### Data to process
-- ==== Sys2Proof/WellFormed.lean ====
section
/-! DEFINITION. Which operations are well formed: the operand of ADVANCE and the symbol of ENC_GLYPH are checked
(30_encoding.md R98, R104; 60_exceptions.md R321). -/
namespace Sys2Proof

/-- The longest time any legal configuration lets one ADVANCE pass: 255 seconds, in microseconds (R41, R321). -/
def maxAdvance : Nat := 255 * 1000000

/-- dt is positive (R98) and no longer than the longest legal tick period (R321). -/
def wfAdvance (dt : Nat) : Bool := decide (1 ≤ dt) && decide (dt ≤ maxAdvance)

/-- The character codes that have a row of the table (R124). -/
def glyphRowCodes : List GSym :=
  [0x20, 0x2D, 0x30, 0x31, 0x32, 0x33, 0x34, 0x35, 0x36, 0x37, 0x38, 0x39, 0x41, 0x43, 0x45, 0x46, 0x48, 0x4C, 0x50, 0x53, 0x55, 0x62,
   0x63, 0x64, 0x68, 0x6E, 0x6F, 0x72, 0x74, 0x75, 0x79]

/-- The code has no row of its own, so that each glyph symbol is written in one way only (log 9). -/
def wfGlyphOf (c : GSym) : Bool := !glyphRowCodes.contains c

/-- An operation is well formed when its operand is; only ADVANCE and ENC_GLYPH with its symbol have one (R98, R123). -/
def Instr.wf : Instr → Bool
  | .advance dt => wfAdvance dt
  | .slpEval => true
  | .shwDb0 => true
  | .shwDb1 => true
  | .shwDb2 => true
  | .shwBegin => true
  | .shwHead => true
  | .shwDark => true
  | .shwDarkw => true
  | .shwPoll => true
  | .shwExpire => true
  | .exitOff => true
  | .setBegin => true
  | .setHead => true
  | .setBlink => true
  | .setBdark => true
  | .setBdarkw => true
  | .setPoll => true
  | .setLock => true
  | .setMut => true
  | .setUnlock => true
  | .setAcc => true
  | .ledDb0 => true
  | .ledDb1 => true
  | .ledDb2 => true
  | .ledBegin => true
  | .ledLoop => true
  | .ledExit => true
  | .rnSnap => true
  | .rgLoad => true
  | .ddOn => true
  | .ddHold => true
  | .ddOff => true
  | .bootHead => true
  | .bootFrame => true
  | .bootDark => true
  | .bootDarkw => true
  | .irqTick => true
  | .irqBtn => true
  | .irqAux => true
  | .btnPress => true
  | .btnRelease => true
  | .auxPress => true
  | .auxRelease => true
  | .reset => true
  | .tickRaise => true
  | .encDigit => true
  | .encGlyph => true
  | .driveSeg => true
  | .bcd4 => true
  | .normalize => true
  | .timevalue => true
  | .tickFn => true
  | .incFn => true
  | .jumpFn => true
  | .digit0 => true
  | .digit1 => true
  | .digit2 => true
  | .digit3 => true
  | .digit4 => true
  | .digit5 => true
  | .digit6 => true
  | .digit7 => true
  | .digit8 => true
  | .digit9 => true
  | .blank => true
  | .undef11 => true
  | .undef12 => true
  | .undef13 => true
  | .undef14 => true
  | .undef15 => true
  | .glyphSpace => true
  | .glyphMinus => true
  | .glyph0 => true
  | .glyph1 => true
  | .glyph2 => true
  | .glyph3 => true
  | .glyph4 => true
  | .glyph5 => true
  | .glyph6 => true
  | .glyph7 => true
  | .glyph8 => true
  | .glyph9 => true
  | .glyphUpA => true
  | .glyphUpC => true
  | .glyphUpE => true
  | .glyphUpF => true
  | .glyphUpH => true
  | .glyphUpL => true
  | .glyphUpP => true
  | .glyphUpS => true
  | .glyphUpU => true
  | .glyphLowB => true
  | .glyphLowC => true
  | .glyphLowD => true
  | .glyphLowH => true
  | .glyphLowN => true
  | .glyphLowO => true
  | .glyphLowR => true
  | .glyphLowT => true
  | .glyphLowU => true
  | .glyphLowY => true
  | .encGlyphOf c => wfGlyphOf c

end Sys2Proof
end

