-- ==== Sys2Proof/Machine/Step.lean ====
section
/-! DEFINITION. One step: the schedule's next operation, or with an empty schedule the nominal schedule's (00_scope.md R6, R7). -/
namespace Sys2Proof.Machine

/-- A step of the nominal schedule; stuck where no agent has an enabled step (log 13). -/
def nominalStep (s : State) : Host.Outcome State Fault Refusal :=
  match s.nominal with
  | some (i, t) => exec i t
  | none => .fault .stuck

/-- One step of the machine. -/
def step (s : State) : Host.Outcome State Fault Refusal :=
  match s.sched with
  | [] => nominalStep s
  | _ :: _ =>
    match s.fetch with
    | .ok (i, t) => exec i t
    | .error e => .refused (.undecodable e)

/-- The state whose very next step fetches and runs the operation of one word of the table (log 10). -/
def State.withFetchWord (s : State) (nbits w : Nat) : State :=
  match decode (layoutWord nbits w) with
  | .ok (i, _) => { s.selectFor i with sched := layoutWord nbits w }
  | .error _ => { s with sched := layoutWord nbits w }

end Sys2Proof.Machine
end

### Task details
Only the lines from the first one of the listing up to and including the line where "(R41, R321). -/" appears are wanted, reproduced exactly.

### Response to this task
-- ==== Sys2Proof/WellFormed.lean ====
section
/-! DEFINITION. Which operations are well formed: the operand of ADVANCE and the symbol of ENC_GLYPH are checked
(30_encoding.md R98, R104; 60_exceptions.md R321). -/
namespace Sys2Proof

/-- The longest time any legal configuration lets one ADVANCE pass: 255 seconds, in microseconds (R41, R321). -/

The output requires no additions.